Emily Y. Lin, U.S. Department of the Treasury and Patricia K. Tong, US Department of Treasury

This paper analyzes the relationship between marriage and taxes by examining federal income tax returns filed by cohabiting couples.  The federal income tax system is not neutral to marriage because the rate structure and the other features of the tax system are based on filing status and levels of income.  A couple can owe more or less income tax when they are married and file a joint return than if they are unmarried and file separate returns.  As a consequence, tax provisions aimed at providing marriage penalty relief will affect horizontal equity between cohabiting couples and otherwise equivalent married individuals because such policies change the relative tax liability faced by the two groups.  

In this study, we use IRS tax return data to identify couples who are cohabiting in the year prior to filing a joint return.  For these couples, we estimate the tax consequence of marriage by comparing the income tax from their separate returns to the tax they would owe if they were married and filed jointly.  This paper improves upon previous studies in several ways.  First, we use tax return data that not only provides all the variables needed to estimate tax liability, but also identifies future spouses.  This circumvents a common limitation of the existing marriage tax literature in which various sources of income and expenses as well as potential spouse’s earning capacity have to be imputed to estimate tax liability.  Because couples in our study already shared a residence, the observed incomes and expenses should more accurately depict the arrangements of married couples than the imputed data.  In addition, unlike studies that use survey data, we do not need to make assumptions about the filing behavior of unmarried couples since we observe each person’s filing status and we know who claims which dependents.

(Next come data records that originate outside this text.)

/-- What a write does to the bytes, and its counter of refused requests. -/
theorem bar2Write_reaches (s : State) (off : Nat) (data : Bytes) :
    (∀ a, ¬s.Bar2Reaches off data a → (s.bar2Write off data).byte a = s.byte a) ∧
      (s.bar2Write off data).rd Reg.CST_BAR2DENY_COUNT =
        if (linePieces (data.length + 1) (off % 2 ^ 30) data).any (fun e => s.bar2Verdict (s.bar2Addr e.1) = 1)
        then min (s.rd Reg.CST_BAR2DENY_COUNT + 1) (2 ^ Reg.CST_BAR2DENY_COUNT.w - 1) else s.rd Reg.CST_BAR2DENY_COUNT := by
  have hperf := writesWithin_bar2Performed s off data
  have hany : (s.bar2Lines off data).any (fun v => v.1 = 1) =
      (linePieces (data.length + 1) (off % 2 ^ 30) data).any (fun e => s.bar2Verdict (s.bar2Addr e.1) = 1) := List.any_map
  rw [bar2Write_eq, hany]
  split
  · obtain ⟨hbyte, hdeny⟩ := writesWithin_bar2Tell (s.Bar2Reaches off data)
      (((s.bar2Performed off data).incSat Reg.CST_BAR2DENY_COUNT).ev (evCst 5)) (s.bar2Lines off data)
    refine ⟨fun a ha => (hbyte a ha).trans ?_, hdeny.trans ?_⟩
    · rw [byte_ev, State.incSat, byte_wr _ _ _ _ (by decide), hperf.byte a ha]
    · rw [rd_ev _ _ _ _ _ _ _ _ (by decide), rd_incSat_same, hperf.deny]
  · obtain ⟨hbyte, hdeny⟩ := hperf.trans (writesWithin_bar2Tell _ _ (s.bar2Lines off data))
    exact ⟨hbyte, hdeny⟩

/-- The end of a command changes no byte, and no counter of the store. -/
theorem byte_evFlush_settle (s : State) (a : Nat) : s.evFlush.settle.byte a = s.byte a :=
  byte_congr (by rw [settle_mem, evFlush_mem]) (by rw [settle_mem, evFlush_mem]) (rd_evFlush_settle _ _ _ _ (by decide)) a

/-- Settles O44: the lines that the rule performs are written first; what follows only counts and reports. -/
theorem hostWritesReachOnlyTheirPages : Obligations.HostWritesReachOnlyTheirPages := by
  intro s off data hdev
  have hexec : exec (.bar2Write off data) s = .next (s.request (.write off data)).evFlush.settle := by
    change finish (if s.dev = 0 then s else s.request (.write off data)) = _
    rw [if_neg hdev]
    rfl
  have hdeny (t : State) : t.evFlush.settle.rd Reg.CST_BAR2DENY_COUNT = t.rd Reg.CST_BAR2DENY_COUNT :=
    rd_evFlush_settle _ _ _ _ (by decide)
  refine ⟨fun hfree => ⟨_, hexec, ?_⟩, fun hheld => ⟨_, hexec, ?_⟩⟩
  · have hrun : s.request (.write off data) = s.bar2Write off data := if_neg (by rw [State.reqHeld, hfree]; decide)
    obtain ⟨hbyte, hcount⟩ := bar2Write_reaches s off data
    rw [hrun]
    refine ⟨fun a ha => (byte_evFlush_settle _ a).trans (hbyte a ?_), (hdeny _).trans hcount⟩
    rintro ⟨e, he, hverdict, hin⟩
    exact ha e he hverdict hin
  · have hwait : s.request (.write off data) = s.stall (.write off data) := if_pos hheld
    rw [hwait]
    refine ⟨fun a => byte_evFlush_settle _ a, hdeny _, ?_⟩
    rw [settle_stalled, (evFlush_told _).stalled]
    rfl

end Sys2Proof.Machine
end

section
/-! PROOFS. Bad doorbells are discarded and reported; a tail equal to the present one does nothing (R232). -/

namespace Sys2Proof.Machine

/-- The ring size that bounds a tail; QID 66 has no submission ring. -/
def State.sqSize (s : State) (q : Nat) : Nat := if q = 66 then 0 else 2 ^ (s.que q).sqlog2

section
variable {s : State} {q v : Nat} (hdev : s.dev ≠ 0) (hq : q ≤ 66) (hv : v < 2 ^ 32)
include hdev hq hv

/-- A tail that no ring can take. -/
theorem exec_tailDoorbell_bad (h : s.qExists q = false ∨ (s.que q).deleting.isSome = true ∨ s.sqSize q ≤ v) :
    exec (.submissionTailDoorbell q v) s = .next s.badBell.evFlush.settle := by
  have hserved : ¬(s.dev = 0 ∨ 66 < q) := by omega
  have hbad : (!s.qExists q) = true ∨ (s.que q).deleting.isSome = true ∨ s.sqSize q ≤ v % 2 ^ 32 := by
    rwa [Nat.mod_eq_of_lt hv, Bool.not_eq_true']
  exact congrArg finish ((if_neg hserved).trans (if_pos hbad))

omit hq in
/-- A tail of a ring that can take it does nothing where it does not move, and is bad where it overfills the ring. -/
theorem exec_tailDoorbell_good (hq : q < 66) (hex : s.qExists q = true) (hdel : (s.que q).deleting = none) (hlt : v < 2 ^ (s.que q).sqlog2) :
    let size := 2 ^ (s.que q).sqlog2
    let adv := (v + size - s.rd Reg.HIF_QSTAT_TAIL 0 q) % size
    (adv = 0 → exec (.submissionTailDoorbell q v) s = .next s.evFlush.settle) ∧
      (adv ≠ 0 → size - 1 < (s.rd Reg.HIF_QSTAT_TAIL 0 q + size - s.rd Reg.HIF_QSTAT_HEAD 0 q) % size + adv →
        exec (.submissionTailDoorbell q v) s = .next s.badBell.evFlush.settle) := by
  intro size adv
  have hserved : ¬(s.dev = 0 ∨ 66 < q) := by omega
  have hsize : s.sqSize q = size := if_neg (by omega)
  have hgood : ¬((!s.qExists q) = true ∨ (s.que q).deleting.isSome = true ∨ s.sqSize q ≤ v % 2 ^ 32) := by
    rw [Nat.mod_eq_of_lt hv, hsize, hex, hdel]
    simpa using hlt
  have hadv : (v % 2 ^ 32 + s.sqSize q - s.rd Reg.HIF_QSTAT_TAIL 0 q) % s.sqSize q = adv := by rw [Nat.mod_eq_of_lt hv, hsize]
  refine ⟨fun hzero => congrArg finish ((if_neg hserved).trans ((if_neg hgood).trans (if_pos (hadv.trans hzero)))), fun hmoves hover => ?_⟩
  have hover' : s.sqSize q - 1 < (s.rd Reg.HIF_QSTAT_TAIL 0 q + s.sqSize q - s.rd Reg.HIF_QSTAT_HEAD 0 q) % s.sqSize q +
      (v % 2 ^ 32 + s.sqSize q - s.rd Reg.HIF_QSTAT_TAIL 0 q) % s.sqSize q := by rwa [hadv, hsize]
  have hmoves' : (v % 2 ^ 32 + s.sqSize q - s.rd Reg.HIF_QSTAT_TAIL 0 q) % s.sqSize q ≠ 0 := by rwa [hadv]
  exact congrArg finish ((if_neg hserved).trans ((if_neg hgood).trans ((if_neg hmoves').trans (if_pos hover'))))

/-- A head of no queue, or outside its ring. -/
theorem exec_headDoorbell_bad (h : s.qExists q = false ∨ 2 ^ (s.que q).cqlog2 ≤ v) :
    exec (.completionHeadDoorbell q v) s = .next s.badBell.evFlush.settle := by
  have hserved : ¬(s.dev = 0 ∨ 66 < q) := by omega
  have hbad : (!s.qExists q) = true ∨ 2 ^ (s.que q).cqlog2 ≤ v % 2 ^ 32 := by rwa [Nat.mod_eq_of_lt hv, Bool.not_eq_true']
  exact congrArg finish ((if_neg hserved).trans (if_pos hbad))

end

/-- Settles O45: a tail equal to the present one moves a ring of `size` by `size % size`. -/
theorem badDoorbellsAreDiscarded : Obligations.BadDoorbellsAreDiscarded := by
  refine ⟨fun s q v hdev hq hv h => exec_tailDoorbell_bad hdev hq hv h, fun s q v hdev hq hv h => exec_headDoorbell_bad hdev hq hv h,
    fun s q v hdev hq hv hex hdel hlt heq => ?equal,
    fun s q v hdev hq hv hex hdel hlt => (exec_tailDoorbell_good hdev hv hq hex hdel hlt).2⟩
  case equal =>
    refine (exec_tailDoorbell_good hdev hv hq hex hdel hlt).1 ?_
    rw [← heq, Nat.add_sub_cancel_left, Nat.mod_self]

end Sys2Proof.Machine
end

section
/-! PROOFS. Wipes of the store leave zeroes: of one page, and of the whole store (R195, R201). -/

namespace Sys2Proof

/-- Entries taken out by their keys. -/
theorem tget_filter_key {α : Type} (d : α) (t : Tab α) (p : Nat → Bool) (k : Nat) :
    tget d (t.filter fun e => p e.1) k = if p k then tget d t k else d := by
  induction t with
  | nil => split <;> rfl
  | cons e r ih =>
    obtain ⟨k', v⟩ := e
    by_cases hkey : k' = k
    · subst hkey
      cases hp : p k' with
      | true => simp [hp, tget]
      | false => simp [hp, ih]
    · cases hp : p k' <;> simp [hp, tget, hkey, ih]

namespace Machine

/-! ### One page (R195) -/

/-- Offsets in the range read zero, others as before. -/
theorem csRead_csZero (m : Mem) (lo hi o : Nat) : csRead (csZero m lo hi) o = if lo ≤ o ∧ o < hi then 0 else csRead m o := by
  refine (tget_filter_key 0 m.cs (fun k => k < lo || hi ≤ k) o).trans ?_
  by_cases h : lo ≤ o ∧ o < hi
  · have hkey : ¬(o < lo ∨ hi ≤ o) := by omega
    rw [if_pos h]
    simp [hkey]
  · have hkey : o < lo ∨ hi ≤ o := by omega
    rw [if_neg h]
    simp [hkey, csRead]

/-- The counts of free pages are three registers. -/
theorem pageCounts_eq (s : State) : ∃ free run cpb, s.pageCounts =
    ((s.wr Reg.CST_SHAREDFREE_PAGES free).wr Reg.CST_SHAREDRUN_PAGES run).wr Reg.CST_CPBFREE_PAGES cpb := ⟨_, _, _, rfl⟩

theorem pageCounts_keeps (s : State) : s.pageCounts.mem = s.mem ∧ s.pageCounts.cst = s.cst ∧ s.pageCounts.stalled = s.stalled := by
  obtain ⟨_, _, _, h⟩ := pageCounts_eq s
  rw [h]
  exact ⟨rfl, rfl, rfl⟩

theorem rd_pageCounts (s : State) {r : Row} (i j : Nat) (h1 : r.id ≠ Reg.CST_SHAREDFREE_PAGES.id) (h2 : r.id ≠ Reg.CST_SHAREDRUN_PAGES.id)
    (h3 : r.id ≠ Reg.CST_CPBFREE_PAGES.id) : s.pageCounts.rd r i j = s.rd r i j := by
  obtain ⟨_, _, _, h⟩ := pageCounts_eq s
  rw [h, rd_wr_field _ _ _ _ _ _ h3, rd_wr_field _ _ _ _ _ _ h2, rd_wr_field _ _ _ _ _ _ h1]

theorem page_congr {s t : State} (h : t.cst.pages = s.cst.pages) (p : Nat) : t.page p = s.page p := by
  unfold State.page
  rw [h]

theorem page_setPage_same (s : State) (p : Nat) (v : Page) : (s.setPage p v).page p = v := tget_tset_same ..

/-- The page, zero-filled and free. -/
def State.pageZeroed (s : State) (p : Nat) : State :=
  (({ s with mem := csZero s.mem (4096 * p) (4096 * p + 4096) } : State).setPage p (pageDefault p)).pageCounts

/-- What waits for a page, without that page. -/
def State.freesWithout (s : State) (p : Nat) : List (Nat × List Nat × List Nat) :=
  s.cst.frees.map fun e => (e.1, e.2.1.filter (· ≠ p), e.2.2)

def State.withFrees (s : State) (l : List (Nat × List Nat × List Nat)) : State := { s with cst := { s.cst with frees := l } }

theorem withFrees_keeps (s : State) (l : List (Nat × List Nat × List Nat)) :
    (s.withFrees l).mem = s.mem ∧ (s.withFrees l).cst.pages = s.cst.pages := ⟨rfl, rfl⟩

/-- The commands that wait for other pages go on waiting, and those whose last page it was complete. -/
def State.freesDone (s : State) (p : Nat) : State :=
  ((s.freesWithout p).filter fun e => e.2.1.isEmpty).foldl (fun s e => s.complete e.1 stOk)
    (s.withFrees ((s.freesWithout p).filter fun e => !e.2.1.isEmpty))

theorem pageZeroed_mem (s : State) (p : Nat) : (s.pageZeroed p).mem = csZero s.mem (4096 * p) (4096 * p + 4096) := by
  rw [State.pageZeroed, (pageCounts_keeps _).1]
  rfl

theorem page_pageZeroed (s : State) (p : Nat) : (s.pageZeroed p).page p = pageDefault p := by
  rw [State.pageZeroed, page_congr (congrArg Cst.pages (pageCounts_keeps _).2.1), page_setPage_same]

/-- Completions touch neither the memories nor the pages. -/
theorem freesDone_keeps (s : State) (p : Nat) : (s.freesDone p).mem = s.mem ∧ (s.freesDone p).cst.pages = s.cst.pages := by
  obtain ⟨hmem, hpages⟩ := withFrees_keeps s ((s.freesWithout p).filter fun e => !e.2.1.isEmpty)
  obtain ⟨hmem', hcst⟩ := sameStore_foldl _ (fun t (e : Nat × List Nat × List Nat) => sameStore_complete t e.1 stOk 0 0 0)
    ((s.freesWithout p).filter fun e => e.2.1.isEmpty) (s.withFrees ((s.freesWithout p).filter fun e => !e.2.1.isEmpty))
  exact ⟨hmem'.trans hmem, (congrArg Cst.pages hcst).trans hpages⟩

theorem exec_pageWipeDone {s : State} {page : Fin 131072} (howner : (s.page page).owner = 6)
    (hheld : (s.cst.frees.any fun e => e.2.1.contains page.val && !s.blitsDone e.2.2) = false) :
    exec (.pageWipeDone page) s = .next ((s.pageZeroed page).freesDone page).evFlush.settle := by
  have hwipes : ¬((s.page page).owner ≠ 6 ∨ (s.cst.frees.any fun e => e.2.1.contains page.val && !s.blitsDone e.2.2) = true) := by
    rw [howner, hheld]
    decide
  exact congrArg finish (if_neg hwipes)

/-- Settles O46: what follows the zero-fill touches neither the memories nor the pages. -/
theorem wipedPagesReadZero : Obligations.WipedPagesReadZero := by
  intro s page howner hheld
  obtain ⟨hmem, hpages⟩ := freesDone_keeps (s.pageZeroed page) page
  have hzeroed : ((s.pageZeroed page).freesDone page).evFlush.settle.mem = csZero s.mem (4096 * page.val) (4096 * page.val + 4096) := by
    rw [settle_mem, evFlush_mem, hmem, pageZeroed_mem]
  have hfree : ((s.pageZeroed page).freesDone page).evFlush.settle.cst.pages = (s.pageZeroed page).cst.pages := by
    rw [settle_cst, evFlush_cst, hpages]
  refine ⟨_, exec_pageWipeDone howner hheld, ?free, fun o hlo hhi => ?zero, fun o hout => ?kept, ?_, ?_, ?_⟩
  case free => rw [page_congr hfree, page_pageZeroed]
  case zero => rw [hzeroed, csRead_csZero, if_pos ⟨hlo, hhi⟩]
  case kept => rw [hzeroed, csRead_csZero, if_neg (by omega)]
  all_goals rw [hzeroed]; rfl

/-! ### The whole store (R201) -/

/-- The store, wiped and ready; the requests that waited still wait. -/
def State.storeWiped (s : State) : State :=
  let t : State := { s with mem := { s.mem with cs := [], csFlip := [] }, cst := { s.cst with pages := [], runs := [], frees := [] } }
  (((t.wr Reg.CST_CSTSTAT_WIPING 0).wr Reg.CST_CSTSTAT_READY 1).pageCounts).ev (evCst 6)

theorem exec_csWipeDone {s : State} (h : s.rd Reg.CST_CSTSTAT_WIPING = 1) :
    exec .csWipeDone s = .next s.storeWiped.serveStalled.evFlush.settle := by
  have hwipes : ¬s.rd Reg.CST_CSTSTAT_WIPING = 0 := by omega
  exact congrArg finish (if_neg hwipes)

theorem rd_storeWiped_ready (s : State) : s.storeWiped.rd Reg.CST_CSTSTAT_READY = 1 := by
  rw [State.storeWiped, rd_ev _ _ _ _ _ _ _ _ (by decide), rd_pageCounts _ _ _ (by decide) (by decide) (by decide), rd_wr_same]
  rfl

theorem rd_storeWiped_wiping (s : State) : s.storeWiped.rd Reg.CST_CSTSTAT_WIPING = 0 := by
  rw [State.storeWiped, rd_ev _ _ _ _ _ _ _ _ (by decide), rd_pageCounts _ _ _ (by decide) (by decide) (by decide),
    rd_wr_field _ _ _ _ _ _ (by decide), rd_wr_same]
  rfl

/-- Where no request waited, none is served. -/
theorem serveStalled_mem_of_nil {s : State} (h : s.stalled = []) : s.serveStalled.mem = s.mem := by
  unfold State.serveStalled
  rw [h]
  rfl

theorem storeWiped_mem (s : State) : s.storeWiped.mem = { s.mem with cs := [], csFlip := [] } := by
  rw [State.storeWiped, ev_mem, (pageCounts_keeps _).1, wr_mem, wr_mem]

theorem storeWiped_pages (s : State) : s.storeWiped.cst.pages = [] := by
  rw [State.storeWiped, ev_cst, (pageCounts_keeps _).2.1, wr_cst, wr_cst]

theorem storeWiped_stalled (s : State) : s.storeWiped.stalled = s.stalled := by
  rw [State.storeWiped, (ev_told ..).stalled, (pageCounts_keeps _).2.2, wr_stalled, wr_stalled]

/-- Settles O47. -/
theorem storeWipeLeavesZeroes : Obligations.StoreWipeLeavesZeroes := by
  intro s hwiping
  refine ⟨s.storeWiped, exec_csWipeDone hwiping, storeWiped_stalled s, fun o => ?zero, fun l => ?codes, rd_storeWiped_ready s,
    rd_storeWiped_wiping s, fun p => ?free, ?_, ?_, fun hnone => ?idle⟩
  case zero => rw [storeWiped_mem]; rfl
  case codes => rw [State.csBad, State.csFound, storeWiped_mem]; rfl
  case free => rw [State.page, storeWiped_pages]; rfl
  case idle => rw [settle_mem, evFlush_mem, serveStalled_mem_of_nil ((storeWiped_stalled s).trans hnone)]
  all_goals rw [storeWiped_mem]

end Machine
end Sys2Proof
end

section
/-! PROOFS. The rate step keeps the QP and the cap of a row within their bounds (R115). -/

namespace Sys2Proof.Machine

Preliminary results show that, under 2007 law, 48 percent of cohabiting couples in our sample would face a tax increase if they were married and filed jointly.  Furthermore, 37 percent of the couples would face a tax decrease and 14 percent would have no substantive change in tax liability.  We explain the results by analyzing the couples’ incomes, the presence of children, and the tax structure and designs of child-related tax credits.  Finally, we conduct policy simulation to provide insight on how marriage penalty relief policies and recent changes to child-related tax benefits affect marriage taxes for cohabiting couples.